When I comment out the HTML parsing part, I get similar results, just with smaller numbers:

-------
Round 1
-------
In loop 29.07MB, 1.395s
In loop 28.703MB, 2.032s
In loop 28.996MB, 2.069s
In loop 26.387MB, 2.067s
In loop 28.926MB, 2.194s
In loop 28.824MB, 2.687s
In loop 28.512MB, 2.722s
After loop 28.215MB
-------
Round 2
-------
In loop 27.094MB, 1.339s
In loop 27.316MB, 2.067s
In loop 28.434MB, 2.096s
In loop 26.07MB, 2.1s
In loop 28.52MB, 2.174s
In loop 28.613MB, 2.717s
In loop 28.441MB, 2.727s
After loop 28.734MB
-------
Round 3
-------
In loop 26.672MB, 1.383s
In loop 28.172MB, 2.092s
In loop 28.465MB, 2.11s
In loop 26.027MB, 2.087s
In loop 28.547MB, 2.259s
In loop 28.727MB, 2.786s
In loop 28.379MB, 2.74s
After loop 28.105MB

The problem could still be in the WARC iterator, but it doesn't matter whether I do record.reader.read() or not.

phoerious commented 5 months ago

I believe this comes down to two things:

  1. Slight inefficiencies in the buffer (re-)allocation in BufferedReader.read() for larger documents
  2. Measurement biases due to unequal document sizes

I've pushed some changes to address the first issue (see https://github.com/chatnoir-eu/chatnoir-resiliparse/commit/070c5bea7409348f3f74120031f6eb1b183bf6f6, should be up as version 0.14.7 soon).

The second issue seems to stem from the peculiarity that later documents in the CC WARC seem to be larger for some reason. Here's the updated test case (with proper encoding detection):

import os
import psutil
import time

from fastwarc.warc import ArchiveIterator, is_http, WarcRecordType
from resiliparse.parse.html import HTMLTree
from resiliparse.parse.encoding import detect_encoding

file = open('CC-MAIN-20231005012006-20231005042006-00899.warc.gz', 'rb')

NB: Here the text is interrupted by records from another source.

-- ==== Sys2Proof/Machine/Plan.lean ====
section
/-!
DEFINITION. The floorplan as the device loads it from a validated image: the records of sections 0x01 to 0x0D after
clamping (R51 to R79). Field names follow Tables 2.2 to 2.14.
-/
namespace Sys2Proof.Machine

/-- Channel map entry (Table 2.5). -/
structure ChanRec where
  baseGib : Nat
  sizeGib : Nat
  deriving DecidableEq, Repr

/-- Section 0x01 package record (Table 2.5). -/
structure PkgRec where
  pkg : Nat
  linkEn : Nat
  mirrorPairs : Nat
  ddrMts : Nat
  chan : List ChanRec
  deriving DecidableEq, Repr

/-- Section 0x02 room record (Table 2.6). A slot of 0xFF is absent from the package. -/
structure RoomRec where
  roomId : Nat
  timed : Bool
  sealed : Bool
  span : Bool
  autostart : Bool
  plevReq : Nat
  plevFloor : Nat
  slots : List Nat
  entryPa : Nat
  name : Nat
  deriving DecidableEq, Repr

/-- Section 0x03 cluster record (Table 2.7). -/
structure ClusterRec where
  cluster : Nat
  coreEn : Nat
  coreRoom : List Nat
  tlsA : Nat
  tslotA : Nat
  ctxMaskA : Nat
  ctxMaskB : Nat
  deriving DecidableEq, Repr

/-- Section 0x04 window record (Table 2.8). KIND: 0 DRAM, 1 PCIe memory, 2 device registers, 3 Hamper trace. -/
structure WindowRec where
  roomId : Nat
  index : Nat
  perm : Nat
  kind : Nat
  mirror : Nat
  base : Nat
  size : Nat
  wmark : Nat
  mirrorBase : Nat
  deriving DecidableEq, Repr

/-- Section 0x05 cache partition record (Table 2.10). -/
structure CacheRec where
  form : Nat
  roomId : Nat
  loc : Nat
  ways : Nat
  lock : Nat
  deriving DecidableEq, Repr

/-- Section 0x06 bandwidth record (Table 2.12). -/
structure BwRec where
  roomId : Nat
  region : Nat
  units : Nat
  slots : Nat
  deriving DecidableEq, Repr

/-- Section 0x07 interrupt routing record (R70). -/
structure IrqRec where
  source : Nat
  roomId : Nat
  prio : Nat
  target : Nat
  bank : Nat
  keeper : Bool
  deriving DecidableEq, Repr

/-- Section 0x08 preamble (Table 2.13). -/
structure NodePre where
  etherType : Nat
  portEn : Nat
  portMode : Nat
  granuleLog2 : List Nat
  hsrAgeMs : Nat
  nodeTmoCyc : Nat
  classUs : List Nat
  deriving DecidableEq, Repr

/-- Section 0x08 node record (Table 2.13). -/
structure NodeRec where
  node : Nat
  roomId : Nat
  cls : Nat
  inSize : Nat
  outSize : Nat
  inPa : Nat
  outPa : Nat
  deriving DecidableEq, Repr

/-- Section 0x09 preamble (Table 2.14). -/
structure PowerPre where
  bistSliceUs : Nat
  pinMask : Nat
  deriving DecidableEq, Repr

/-- Section 0x09 room record (Table 2.14). -/
structure PowerRec where
  roomId : Nat
  mayRetain : Bool
  uncoreMaySleep : Bool
  idleRetUs : Nat
  wakeMask : Nat
  doorbell : Nat
  deriving DecidableEq, Repr

/-- Section 0x0A room record (R75). -/
structure DebugRec where
  roomId : Nat
  normMax : Nat
  secMax : Nat
  roles : Nat
  traceKib : Nat
  freezeWdg : Bool
  freezePer : Bool
  deriving DecidableEq, Repr

/-- Section 0x0B room record (R76). -/
structure EpochRec where
  roomId : Nat
  paired : Bool
  epochUs : Nat
  deriving DecidableEq, Repr

/-- Section 0x0C room record (R77). -/
structure FwdRec where
  roomId : Nat
  tmoUs : Nat
  cmdPa : Nat
  cplPa : Nat
  opMask : Nat
  deriving DecidableEq, Repr

/-- Section 0x0D mailbox record (R78). -/
structure MboxRec where
  mbox : Nat
  sender : Nat
  receiver : Nat
  bufPa : Nat
  bufSize : Nat
  deriving DecidableEq, Repr

/-- A whole floorplan: the header's GENERATION and BUILD_TAG, and the records of every section after clamping. An
absent optional section shows as its default of Table 2.3. -/
structure Plan where
  generation : Nat
  buildTag : Nat
  sysEpochUs : Nat
  pkgs : List PkgRec
  rooms : List RoomRec
  clusters : List ClusterRec
  windows : List WindowRec
  caches : List CacheRec
  starveNs : Nat
  bw : List BwRec
  irqs : List IrqRec
  nodePre : NodePre
  nodes : List NodeRec
  powerPre : PowerPre
  powers : List PowerRec
  debugs : List DebugRec
  epochs : List EpochRec
  fwds : List FwdRec
  mboxes : List MboxRec
  deriving DecidableEq, Repr

end Sys2Proof.Machine
end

archive_iterator = ArchiveIterator(
    file,
    record_types=WarcRecordType.response,
    parse_http=True,
    func_filter=is_http,
)
s = time.monotonic()
doc_size = 0
process = psutil.Process(os.getpid())
for idx, record in enumerate(archive_iterator):
    raw = record.reader.read()
    doc_size += len(raw)
    str(HTMLTree.parse_from_bytes(raw, detect_encoding(raw)))

    if (idx + 1) % 5000 == 0:
        t = time.monotonic() - s
        print(f'- Mem: {process.memory_info().rss / (1024 ** 2):.3f}MB, Time: {t:.3f}s')
        print(f'  Avg doc size: {doc_size / 5000:,.0f} bytes ({doc_size / t:,.0f} bytes/s)')
        doc_size = 0
        s = time.monotonic()

and this is the output I get:

- Mem: 53.504MB, Time: 12.782s
  Avg doc size: 76,857 bytes (30,064,370 bytes/s)
- Mem: 62.117MB, Time: 17.384s
  Avg doc size: 132,829 bytes (38,204,150 bytes/s)
- Mem: 62.492MB, Time: 16.595s
  Avg doc size: 137,767 bytes (41,508,993 bytes/s)
- Mem: 62.867MB, Time: 16.600s
  Avg doc size: 136,393 bytes (41,083,262 bytes/s)
- Mem: 67.742MB, Time: 18.536s
  Avg doc size: 145,028 bytes (39,121,232 bytes/s)
- Mem: 71.680MB, Time: 21.965s
  Avg doc size: 179,860 bytes (40,942,038 bytes/s)
- Mem: 71.680MB, Time: 21.583s
  Avg doc size: 179,028 bytes (41,473,469 bytes/s)

The rate per actual processed byte seems quite constant to me.